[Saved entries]
--- START ---

-- ==== Sys2Proof/Decode.lean ====
section
/-! DEFINITION. Decoding and encoding. The decoder reads the opcode table of spec/30_encoding.md R126 (`opcodeTable`, one
row per opcode byte); the encoder is written from the Encoding lines of the instructions' own rules (spec files 41 to 46), so
that the two can be held against each other. -/

namespace Sys2Proof

/-- One row of the opcode table (R121, R126): how many bytes the instruction has, its base cycle count, whether the row is
marked `+` (R156), whether it is an instruction at all (R127), and the instruction its operand bytes `op1`, `op2` make. -/
structure Row where
  length  : Nat
  cycles  : Nat
  penalty : Bool
  mapped  : Bool
  build   : Byte → Byte → Instr

/-- Implied and Accumulator: length 1 (R124). -/
def Row.impl (i : Instr) (c : Nat) : Row := ⟨1, c, false, true, fun _ _ => i⟩

/-- Immediate and Relative: length 2, `op1` the value or the offset (R120, R124). -/
def Row.imm (f : Byte → Instr) (c : Nat) : Row := ⟨2, c, false, true, fun a _ => f a⟩

/-- Absolute_Jmp and Indirect: length 3 (R124). -/
def Row.wide (f : Byte → Byte → Instr) (c : Nat) : Row := ⟨3, c, false, true, f⟩

/-- Zero_Page: length 2. -/
def Row.zp (f : MemMode → Instr) (c : Nat) : Row := ⟨2, c, false, true, fun a _ => f (.zeroPage a)⟩

/-- Zero_Page_X: length 2. -/
def Row.zpX (f : MemMode → Instr) (c : Nat) : Row := ⟨2, c, false, true, fun a _ => f (.zeroPageX a)⟩

/-- Zero_Page_Y: length 2. -/
def Row.zpY (f : MemMode → Instr) (c : Nat) : Row := ⟨2, c, false, true, fun a _ => f (.zeroPageY a)⟩

/-- Absolute: length 3. -/
def Row.abs (f : MemMode → Instr) (c : Nat) : Row := ⟨3, c, false, true, fun a b => f (.absolute a b)⟩

/-- Absolute_X: length 3. -/
def Row.absX (f : MemMode → Instr) (c : Nat) : Row := ⟨3, c, false, true, fun a b => f (.absoluteX a b)⟩

/-- Absolute_X in a row marked `+`. -/
def Row.absXP (f : MemMode → Instr) (c : Nat) : Row := ⟨3, c, true, true, fun a b => f (.absoluteX a b)⟩

/-- Absolute_Y: length 3. -/
def Row.absY (f : MemMode → Instr) (c : Nat) : Row := ⟨3, c, false, true, fun a b => f (.absoluteY a b)⟩

/-- Absolute_Y in a row marked `+`. -/
def Row.absYP (f : MemMode → Instr) (c : Nat) : Row := ⟨3, c, true, true, fun a b => f (.absoluteY a b)⟩

/-- Indirect_X: length 2. -/
def Row.indX (f : MemMode → Instr) (c : Nat) : Row := ⟨2, c, false, true, fun a _ => f (.indirectX a)⟩

/-- Indirect_Y: length 2. -/
def Row.indY (f : MemMode → Instr) (c : Nat) : Row := ⟨2, c, false, true, fun a _ => f (.indirectY a)⟩

/-- Indirect_Y in a row marked `+`. -/
def Row.indYP (f : MemMode → Instr) (c : Nat) : Row := ⟨2, c, true, true, fun a _ => f (.indirectY a)⟩

/-- An unmapped byte: no operand byte is read (R127, R261). -/
def Row.none (opcode : Byte) : Row := ⟨1, 0, false, false, fun _ _ => .unmapped opcode⟩

/-- Opcode bytes 0x00 to 0x0F. -/
def opcodeRows0 : List Row := [
  .impl .brk 7,
  .indX (fun m => .ora (.mem m)) 6,
  .none 0x02,
  .indX .slo 8,
  .zp (fun m => .nopUndoc 0x04 (.mem m)) 3,
  .zp (fun m => .ora (.mem m)) 3,
  .zp (fun m => .asl (.mem m)) 5,
  .zp .slo 5,
  .impl .php 3,
  .imm (fun a => .ora (.immediate a)) 2,
  .impl (.asl .accumulator) 2,
  .none 0x0B,
  .abs (fun m => .nopUndoc 0x0C (.mem m)) 4,
  .abs (fun m => .ora (.mem m)) 4,
  .abs (fun m => .asl (.mem m)) 6,
  .abs .slo 6]

/-- Opcode bytes 0x10 to 0x1F. -/
def opcodeRows1 : List Row := [
  .imm .bpl 2,
  .indYP (fun m => .ora (.mem m)) 5,
  .none 0x12,
  .indY .slo 8,
  .zpX (fun m => .nopUndoc 0x14 (.mem m)) 4,
  .zpX (fun m => .ora (.mem m)) 4,
  .zpX (fun m => .asl (.mem m)) 6,
  .zpX .slo 6,
  .impl .clc 2,
  .absYP (fun m => .ora (.mem m)) 4,
  .impl (.nopUndoc 0x1A .implied) 2,
  .absY .slo 7,
  .absXP (fun m => .nopUndoc 0x1C (.mem m)) 4,
  .absXP (fun m => .ora (.mem m)) 4,
  .absX (fun m => .asl (.mem m)) 7,
  .absX .slo 7]

/-- Opcode bytes 0x20 to 0x2F. -/
def opcodeRows2 : List Row := [
  .wide .jsr 6,
  .indX (fun m => .and (.mem m)) 6,
  .none 0x22,
  .indX .rla 8,
  .zp .bit 3,
  .zp (fun m => .and (.mem m)) 3,
  .zp (fun m => .rol (.mem m)) 5,
  .zp .rla 5,
  .impl .plp 4,
  .imm (fun a => .and (.immediate a)) 2,
  .impl (.rol .accumulator) 2,
  .none 0x2B,
  .abs .bit 4,
  .abs (fun m => .and (.mem m)) 4,
  .abs (fun m => .rol (.mem m)) 6,
  .abs .rla 6]

/-- Opcode bytes 0x30 to 0x3F. -/
def opcodeRows3 : List Row := [
  .imm .bmi 2,
  .indYP (fun m => .and (.mem m)) 5,
  .none 0x32,
  .indY .rla 8,
  .zpX (fun m => .nopUndoc 0x34 (.mem m)) 4,
  .zpX (fun m => .and (.mem m)) 4,
  .zpX (fun m => .rol (.mem m)) 6,
  .zpX .rla 6,
  .impl .sec 2,
  .absYP (fun m => .and (.mem m)) 4,
  .impl (.nopUndoc 0x3A .implied) 2,
  .absY .rla 7,
  .absXP (fun m => .nopUndoc 0x3C (.mem m)) 4,
  .absXP (fun m => .and (.mem m)) 4,
  .absX (fun m => .rol (.mem m)) 7,
  .absX .rla 7]

/-- Opcode bytes 0x40 to 0x4F. -/
def opcodeRows4 : List Row := [
  .impl .rti 6,
  .indX (fun m => .eor (.mem m)) 6,
  .none 0x42,
  .indX .sre 8,
  .zp (fun m => .nopUndoc 0x44 (.mem m)) 3,
  .zp (fun m => .eor (.mem m)) 3,
  .zp (fun m => .lsr (.mem m)) 5,
  .zp .sre 5,
  .impl .pha 3,
  .imm (fun a => .eor (.immediate a)) 2,
  .impl (.lsr .accumulator) 2,
  .none 0x4B,
  .wide (fun a b => .jmp (.absoluteJmp a b)) 3,
  .abs (fun m => .eor (.mem m)) 4,
  .abs (fun m => .lsr (.mem m)) 6,
  .abs .sre 6]

/-- Opcode bytes 0x50 to 0x5F. -/
def opcodeRows5 : List Row := [
  .imm .bvc 2,
  .indYP (fun m => .eor (.mem m)) 5,
  .none 0x52,
  .indY .sre 8,
  .zpX (fun m => .nopUndoc 0x54 (.mem m)) 4,
  .zpX (fun m => .eor (.mem m)) 4,
  .zpX (fun m => .lsr (.mem m)) 6,
  .zpX .sre 6,
  .impl .cli 2,
  .absYP (fun m => .eor (.mem m)) 4,
  .impl (.nopUndoc 0x5A .implied) 2,
  .absY .sre 7,
  .absXP (fun m => .nopUndoc 0x5C (.mem m)) 4,
  .absXP (fun m => .eor (.mem m)) 4,
  .absX (fun m => .lsr (.mem m)) 7,
  .absX .sre 7]

/-- Opcode bytes 0x60 to 0x6F. -/
def opcodeRows6 : List Row := [
  .impl .rts 6,
  .indX (fun m => .adc (.mem m)) 6,
  .none 0x62,
  .indX .rra 8,
  .zp (fun m => .nopUndoc 0x64 (.mem m)) 3,
  .zp (fun m => .adc (.mem m)) 3,
  .zp (fun m => .ror (.mem m)) 5,
  .zp .rra 5,
  .impl .pla 4,
  .imm (fun a => .adc (.immediate a)) 2,
  .impl (.ror .accumulator) 2,
  .none 0x6B,
  .wide (fun a b => .jmp (.indirect a b)) 5,
  .abs (fun m => .adc (.mem m)) 4,
  .abs (fun m => .ror (.mem m)) 6,
  .abs .rra 6]

/-- Opcode bytes 0x70 to 0x7F. -/
def opcodeRows7 : List Row := [
  .imm .bvs 2,
  .indYP (fun m => .adc (.mem m)) 5,
  .none 0x72,
  .indY .rra 8,
  .zpX (fun m => .nopUndoc 0x74 (.mem m)) 4,
  .zpX (fun m => .adc (.mem m)) 4,
  .zpX (fun m => .ror (.mem m)) 6,
  .zpX .rra 6,
  .impl .sei 2,
  .absYP (fun m => .adc (.mem m)) 4,
  .impl (.nopUndoc 0x7A .implied) 2,
  .absY .rra 7,
  .absXP (fun m => .nopUndoc 0x7C (.mem m)) 4,
  .absXP (fun m => .adc (.mem m)) 4,
  .absX (fun m => .ror (.mem m)) 7,
  .absX .rra 7]

/-- Opcode bytes 0x80 to 0x8F. -/
def opcodeRows8 : List Row := [
  .imm (fun a => .nopUndoc 0x80 (.immediate a)) 2,
  .indX .sta 6,
  .imm (fun a => .nopUndoc 0x82 (.immediate a)) 2,
  .indX .sax 6,
  .zp .sty 3,
  .zp .sta 3,
  .zp .stx 3,
  .zp .sax 3,
  .impl .dey 2,
  .imm (fun a => .nopUndoc 0x89 (.immediate a)) 2,
  .impl .txa 2,
  .none 0x8B,
  .abs .sty 4,
  .abs .sta 4,
  .abs .stx 4,
  .abs .sax 4]

/-- Opcode bytes 0x90 to 0x9F. -/
def opcodeRows9 : List Row := [
  .imm .bcc 2,
  .indY .sta 6,
  .none 0x92,
  .none 0x93,
  .zpX .sty 4,
  .zpX .sta 4,
  .zpY .stx 4,
  .zpY .sax 4,
  .impl .tya 2,
  .absY .sta 5,
  .impl .txs 2,
  .none 0x9B,
  .none 0x9C,
  .absX .sta 5,
  .none 0x9E,
  .none 0x9F]

/-- Opcode bytes 0xA0 to 0xAF. -/
def opcodeRowsA : List Row := [
  .imm (fun a => .ldy (.immediate a)) 2,
  .indX (fun m => .lda (.mem m)) 6,
  .imm (fun a => .ldx (.immediate a)) 2,
  .indX .lax 6,
  .zp (fun m => .ldy (.mem m)) 3,
  .zp (fun m => .lda (.mem m)) 3,
  .zp (fun m => .ldx (.mem m)) 3,
  .zp .lax 3,
  .impl .tay 2,
  .imm (fun a => .lda (.immediate a)) 2,
  .impl .tax 2,
  .none 0xAB,
  .abs (fun m => .ldy (.mem m)) 4,
  .abs (fun m => .lda (.mem m)) 4,
  .abs (fun m => .ldx (.mem m)) 4,
  .abs .lax 4]

/-- Opcode bytes 0xB0 to 0xBF. -/
def opcodeRowsB : List Row := [
  .imm .bcs 2,
  .indYP (fun m => .lda (.mem m)) 5,
  .none 0xB2,
  .indYP .lax 5,
  .zpX (fun m => .ldy (.mem m)) 4,
  .zpX (fun m => .lda (.mem m)) 4,
  .zpY (fun m => .ldx (.mem m)) 4,
  .zpY .lax 4,
  .impl .clv 2,
  .absYP (fun m => .lda (.mem m)) 4,
  .impl .tsx 2,
  .none 0xBB,
  .absXP (fun m => .ldy (.mem m)) 4,
  .absXP (fun m => .lda (.mem m)) 4,
  .absYP (fun m => .ldx (.mem m)) 4,
  .absYP .lax 4]

/-- Opcode bytes 0xC0 to 0xCF. -/
def opcodeRowsC : List Row := [
  .imm (fun a => .cpy (.immediate a)) 2,
  .indX (fun m => .cmp (.mem m)) 6,
  .imm (fun a => .nopUndoc 0xC2 (.immediate a)) 2,
  .indX .dcp 8,
  .zp (fun m => .cpy (.mem m)) 3,
  .zp (fun m => .cmp (.mem m)) 3,
  .zp .dec 5,
  .zp .dcp 5,
  .impl .iny 2,
  .imm (fun a => .cmp (.immediate a)) 2,
  .impl .dex 2,
  .none 0xCB,
  .abs (fun m => .cpy (.mem m)) 4,
  .abs (fun m => .cmp (.mem m)) 4,
  .abs .dec 6,
  .abs .dcp 6]

/-- Opcode bytes 0xD0 to 0xDF. -/
def opcodeRowsD : List Row := [
  .imm .bne 2,
  .indYP (fun m => .cmp (.mem m)) 5,
  .none 0xD2,
  .indY .dcp 8,
  .zpX (fun m => .nopUndoc 0xD4 (.mem m)) 4,
  .zpX (fun m => .cmp (.mem m)) 4,
  .zpX .dec 6,
  .zpX .dcp 6,
  .impl .cld 2,
  .absYP (fun m => .cmp (.mem m)) 4,
  .impl (.nopUndoc 0xDA .implied) 2,
  .absY .dcp 7,
  .absXP (fun m => .nopUndoc 0xDC (.mem m)) 4,
  .absXP (fun m => .cmp (.mem m)) 4,
  .absX .dec 7,
  .absX .dcp 7]

/-- Opcode bytes 0xE0 to 0xEF. -/
def opcodeRowsE : List Row := [
  .imm (fun a => .cpx (.immediate a)) 2,
  .indX (fun m => .sbc (.mem m)) 6,
  .imm (fun a => .nopUndoc 0xE2 (.immediate a)) 2,
  .indX .isb 8,
  .zp (fun m => .cpx (.mem m)) 3,
  .zp (fun m => .sbc (.mem m)) 3,
  .zp .inc 5,
  .zp .isb 5,
  .impl .inx 2,
  .imm (fun a => .sbc (.immediate a)) 2,
  .impl .nop 2,
  .imm .sbcUndoc 2,
  .abs (fun m => .cpx (.mem m)) 4,
  .abs (fun m => .sbc (.mem m)) 4,
  .abs .inc 6,
  .abs .isb 6]

/-- Opcode bytes 0xF0 to 0xFF. -/
def opcodeRowsF : List Row := [
  .imm .beq 2,
  .indYP (fun m => .sbc (.mem m)) 5,
  .none 0xF2,
  .indY .isb 8,
  .zpX (fun m => .nopUndoc 0xF4 (.mem m)) 4,
  .zpX (fun m => .sbc (.mem m)) 4,
  .zpX .inc 6,
  .zpX .isb 6,
  .impl .sed 2,
  .absYP (fun m => .sbc (.mem m)) 4,
  .impl (.nopUndoc 0xFA .implied) 2,
  .absY .isb 7,
  .absXP (fun m => .nopUndoc 0xFC (.mem m)) 4,
  .absXP (fun m => .sbc (.mem m)) 4,
  .absX .inc 7,
  .absX .isb 7]

/-- The opcode table: the row of byte k is its k-th entry (R126, R129). -/
def opcodeTable : List Row :=
  opcodeRows0 ++ opcodeRows1 ++ opcodeRows2 ++ opcodeRows3 ++ opcodeRows4 ++ opcodeRows5 ++ opcodeRows6 ++ opcodeRows7 ++
  opcodeRows8 ++ opcodeRows9 ++ opcodeRowsA ++ opcodeRowsB ++ opcodeRowsC ++ opcodeRowsD ++ opcodeRowsE ++ opcodeRowsF

/-- The row an opcode byte selects; the table has all 256 (R126). -/
def opcodeRow (opcode : Byte) : Row := opcodeTable.getD opcode.toNat (.none opcode)

/-- Why a list of bytes is no instruction: it ends before the instruction does. -/
inductive DecodeError where
  /-- no byte at all, or fewer operand bytes than the opcode byte asks for -/
  | truncated
  deriving DecidableEq, Repr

--- END ---

▸ Exercise goal:
Counting only lines that hold the string "opcodeRowsD", give the number of such lines in the records. Write nothing else.

▸ Response to the exercise:
2